We had the good fortune of connecting with Jessie Lee Thorne and we’ve shared our conversation below.
Hi Jessie Lee, why did you pursue a creative career?
Honestly, I do not think I consciously chose to pursue an artistic/creative career. Art and dance and poetry were all just there for me when I needed it. And truly that is still how I try to keep it. I do not ever want to be forced to make art, or forced to make a type of art. To me, that feels more like torture. And I know torture is a bold word, but art has always been something out of necessity rather than just something to do for fun. Whether I needed to escape my home, my family, my thoughts – or dive into my questions, my mind, my curiosities, art was the one thing that made sense.

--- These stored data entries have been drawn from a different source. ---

/-! ## Launching (R19, R26, R30, R210, R233) -/

/-- A block placed on a core: its teams and coachman as a launch leaves them. -/
def putBlock (s : State) (core gs n : Nat) (g : Graph) (st : Stage) (p : Place) (aside : Bool) : State :=
  let key := core * 16 + p.slot
  let k := g.kernelOf st
  let own := s.owner g.part
  let b : Block := { Block.empty with
    part := g.part, ctx := g.ctx, gslot := gs, stage := n, serial := g.serial
    w := st.w, lanes := st.lanes, nreg := st.nreg, spillGroups := st.spill, nteams := st.teams, kern := k
    winOff := p.win, winSize := st.win * 256, spillOff := p.win + st.win * 256
    accOff := p.acc, accSize := st.accr * 1024, wbOff := p.wb, wbSize := st.wbr * 1024
    budget := st.budget, joins := st.joins, joinp := st.joinp
    launchPads := (stagePads g st true ++ stagePads g st false).filter fun x => padOn s g.part core x
    hsize := st.hitch, aside := aside }
  let s := zeroLocal (zeroLocal s 1 core own p.acc (st.accr * 1024)) 2 core own p.wb (st.wbr * 1024)
  { s with
    blocks := tset s.blocks key b
    teams := (List.range st.teams).foldl (fun ts t =>
      tset ts (key * 64 + t) (Team.init st.lanes (p.parts.getD t 0) s.nextStamp)) s.teams
    chains := tcut s.chains (key * 64) 64
    coaches := if k.mpkt = 0 then s.coaches else tset s.coaches key Coach.init
    nextStamp := s.nextStamp + 1 }

/-- The units of a block. -/
def unitsOf (s : State) (key : Nat) : List UnitId :=
  match tget s.blocks key with
  | none => []
  | some b => (List.range b.nteams).map (fun t => ⟨key / 16, key % 16, t, false⟩) ++
      (if (tget s.coaches key).isSome then [⟨key / 16, key % 16, 0, true⟩] else [])

def teamUnits (s : State) (key : Nat) : List UnitId := (unitsOf s key).filter fun u => !u.coach

/-- A block starts: a serial number, its barriers, and the stage's count (R33, R196). -/
def startBlock (s : State) (key : Nat) (counted : Bool) : State :=
  match tget s.blocks key with
  | none => s
  | some b =>
    match tget s.graphs b.gslot with
    | none => s
    | some g =>
      let s := { s with
        graphs := tset s.graphs b.gslot { g with
          serial := (g.serial + 1) % 2 ^ 32
          ran := addOnce (key / 16) g.ran
          inflight := if counted then g.inflight else tset g.inflight b.stage (stageInflight g b.stage + 1) }
        blocks := tset s.blocks key { b with serial := g.serial, aside := false } }
      let us := unitsOf s key
      let ts := teamUnits s key
      let s := { s with barriers := (List.range 16).foldl (fun t n => tset t (2 ^ 40 + key * 16 + n) ⟨0, us, [], [], []⟩) s.barriers }
      let join (level : Nat) (s : State) : State :=
        (List.range 4).foldl (fun s n => match barrierKey b key level n with
          | some k => changeMembers s k key ts false
          | none => s) s
      join 4 (join 3 s)

/-- A solo launch: paddocks in its way go first. -/
def launchSolo (s : State) (core gs n : Nat) (counted : Bool) : State :=
  match tget s.graphs gs with
  | none => s
  | some g =>
    match g.stage? n with
    | none => s
    | some st =>
      match roomFor s core g st with
      | none => s
      | some (p, ps) =>
        let s := ps.foldl evictPad s
        startBlock (putBlock s core gs n g st p false) (core * 16 + p.slot) counted

/-! ## The differential (R264, R265) -/

/-- A core's table value of queue q of the graph. -/
def tableBacklog (s : State) (core : Nat) (g : Graph) (q : Nat) : Nat :=
  (wget ((tget s.wtree core).getD []) (g.wslots.getD q 0)).toNat

def backIn (s : State) (core : Nat) (g : Graph) (st : Stage) : Nat := tableBacklog s core g st.inq
def backOut (s : State) (core : Nat) (g : Graph) (st : Stage) : Nat :=
  st.outq.foldl (fun m q => max m (tableBacklog s core g q)) 0

/-- Saturation to signed 32 bits. -/
def sat32 (d : Int) : Int := min (max d (-2147483648)) 2147483647

/-- D(s) of R264. -/
def differential (s : State) (core : Nat) (g : Graph) (st : Stage) : Int :=
  sat32 ((st.weight : Int) * ((backIn s core g st : Int) - (backOut s core g st : Int)))

/-- Some block of the stage is in flight on the core (R29). -/
def onCore (s : State) (core gs n : Nat) : Bool :=
  (s.blocks.any fun b => b.1 / 16 == core && b.2.gslot == gs && b.2.stage == n && !b.2.retired) ||
    ((s.core core).events.any fun e => e.gslot == gs && e.stage == n)

/-- A member of a hitch could be placed there: room, every REQUIRE paddock resident (R265, R307). -/
def qualifies (s : State) (core : Nat) (g : Graph) (st : Stage) : Bool :=
  ((stagePads g st false).all fun x => padOn s g.part core x) && (roomFor s core g st).isSome &&
    (match (s.core core).phase with | .run => true | _ => false)

/-- Cores of a cluster where members of a hitch could go, ascending. -/
def hitchCores (s : State) (cluster : Nat) (g : Graph) (st : Stage) : List Nat :=
  ((List.range 8).map (8 * cluster + ·)).filter fun c => qualifies s c g st

/-- The stage of a sticky request that the core keeps pending (R308). -/
def stickyStage (s : State) (core : Nat) : Option (Graph × Stage) :=
  match ((tget s.hitches (clusterOf core)).getD []).head? with
  | some h =>
    if h.sticky && h.phase == 1 && inList core h.members && !inList core h.grants then
      (tget s.graphs h.gslot).bind fun g => (g.stage? h.stage).map fun st => (g, st)
    else none
  | none => none

/-- Scratchpad a block of the stage needs on the core, with the paddocks it fills. -/
def bytesFor (s : State) (core : Nat) (g : Graph) (st : Stage) : Nat :=
  (((stagePads g st true).filter fun n => !padOn s g.part core n).filterMap fun n => (padFind s g.part n).map Paddock.size).foldl (· + ·) (blockBytes st)

/-- Of `free`, what a sticky request needs is set aside, and `use` must fit in the rest. -/
def besides (free need use : Nat) : Bool := decide (use + min free need ≤ free)

/-- Launching the stage takes nothing that is set aside for a sticky request: of each kind of resource, as much of what the request needs as is
free (R308, log 79). -/
def stickyOk (s : State) (core : Nat) (g : Graph) (st : Stage) : Bool :=
  match stickyStage s core with
  | none => true
  | some (h, w) =>
    let uses := (List.range 4).map (rfUse s core)
    let left (l : List (Nat × Nat)) (cap : Nat) : Nat := cap - l.foldl (fun n u => n + u.2) 0
    besides ((List.range 16).filter fun k => (tget s.blocks (core * 16 + k)).isNone).length 1 1 &&
      besides (64 - uses.foldl (fun n u => n + u.1) 0) w.teams st.teams &&
      besides (left uses (4 * 32768)) (w.teams * (w.lanes * w.nreg)) (st.teams * (st.lanes * st.nreg)) &&
      besides (left (spadUsed s core) (2 ^ 20)) (bytesFor s core h w) (bytesFor s core g st) &&
      besides (left (reserved s core 1) (2 ^ 18)) (w.accr * 1024) (st.accr * 1024) &&
      besides (left (reserved s core 2) (2 ^ 18)) (w.wbr * 1024) (st.wbr * 1024)

/-- What makes a stage eligible but for room (R265). -/
def stageOpen (s : State) (core gs n : Nat) (g : Graph) (st : Stage) : Bool :=
  inList gs (s.core core).digests && !g.removing && s.runs g.part g.ctx &&
    !((s.core core).excluded.any fun e => e == (gs, n)) &&
    decide (0 < backIn s core g st) && decide (0 < differential s core g st) && (!st.onepc || !onCore s core gs n)

/-- The stage is eligible on the core (R265). -/
def eligible (s : State) (core gs n : Nat) (g : Graph) (st : Stage) : Bool :=
  stageOpen s core gs n g st && qualifies s core g st && stickyOk s core g st &&
    (st.hitch == 0 || decide (hitchSize st ≤ (hitchCores s (clusterOf core) g st).length))

/-- The stage would be eligible if every paddock in its way could be written back. -/
def nearly (s : State) (core gs n : Nat) (g : Graph) (st : Stage) : Bool :=
  eligible s core gs n g st ||
    (stageOpen s core gs n g st && ((stagePads g st false).all fun x => padOn s g.part core x) && wouldFit s core g st)

/-- Graph slot, stage and differential. -/
abbrev Cand := Nat × Nat × Int

/-- The stages that p holds of, by graph slot and stage. -/
def stagesWith (s : State) (core : Nat) (p : Nat → Nat → Graph → Stage → Bool) : List Cand :=
  (s.graphs.map fun g => (g.2.stages.mapIdx fun n st =>
    if p g.1 n g.2 st then [(g.1, n, differential s core g.2 st)] else []).flatten).flatten

/-- The eligible stages. -/
def candidates (s : State) (core : Nat) : List Cand := stagesWith s core (eligible s core)

/-- The greatest differential; of equals the first (R266). -/
def best (l : List Cand) : Option Cand :=
  l.foldl (fun b c => match b with
    | none => some c
    | some x => if x.2.2 < c.2.2 then some c else some x) none

/-! ## Evaluation, claims (R304, R305) -/

/-- A free block slot of the core. -/
def slotFree (s : State) (core : Nat) : Bool := (List.range 16).any fun k => (tget s.blocks (core * 16 + k)).isNone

I do it because I need it. I do it for the process and the journey. Creating has always been the way I communicate best. Creating is something that helps me understand my self better. When I look back at the pieces I have created, the subjects all tend to put my most inner thoughts and insecurities on blast, without me even knowing it’s happening. I remember about two years ago, I made this piece called “Girl,” which basically is about a young girl having an identity crisis. Throughout the piece we watch this girl go through her diary trying to understand her sexuality, as well as her battles with femininity and coming out to her family. After seeing this piece, my mother asked me if I had originally forgotten to invite her to the show for a reason. She thought this was such a personal piece (with small hints of anger towards the mother of the main character), that maybe I didn’t want her to see it. This was a very interesting response to get. Later I realized that all my works are about my internal struggles – the ones that were impossible for me to express normally. I seem to only be able to do it through my art. And this is why I continue to create. Why I have to create. Because it really is a way of communication for me. Truly at points, my only way of communication.
Can you open up a bit about your work and career? We’re big fans and we’d love for our community to learn more about your work.
Looking back on my journey, which truly feels like it has just begun, I see so many lessons and challenges. I think the most important obstacle I have faced is myself. My fears and doubts have been my biggest hurdle. As each job or opportunity came, it felt as if the beginning was always tainted by doubts and judgments. This took me down, but once I got passed those, I was able to explore, research, and create without a stutter. It took time and many realizations as well as lots of internal work to undo this pattern. The biggest realization I had was that nobody else has experienced exactly what I have. If I take my experiences in this world and create with this knowledge, then I can’t go wrong. I realized if I was fully me, nobody could do the job better because nobody can come from the same angle I come from. And this, was the most freeing realization.
The Shoutout series is all about recognizing that our success and where we are in life is at least somewhat thanks to the efforts, support, mentorship, love and encouragement of others. So is there someone that you want to dedicate your shoutout to?
Wow! What a question! There are so many incredible people that I have to thank for helping me along my journey. First, I have to give a huge shoutout to my parents for giving me the freedom as a kid to explore every possible avenue. Without this freedom I would have not been able to experience half of what has led me to the artist and human I am today. I would like to give a huge shoutout to the following: Brandy Thilesen for being the one who made me fall in love with dance, Terry Bixler for sharing knowledge that led to the clearest understanding and awareness of my body in motion, Michael Figueroa for helping me find myself, my brother for always inspiring me to do more, Walter Matteini and Ina Broeckx for giving me my first company job and for helping bring the artist inside me out into my dancing, Micaela Taylor for her incredible movement language which has completely changed that way I move, Damien Jalet, Omar Carrum, and Claudia Lavista for introducing me to floorwork, and LajaMartin for making me fall in love with floor work again. I could name for hours everyone else who has affected me on my journey, but I will just say a general thank you to everyone who believed in me as a dancer and choreographer.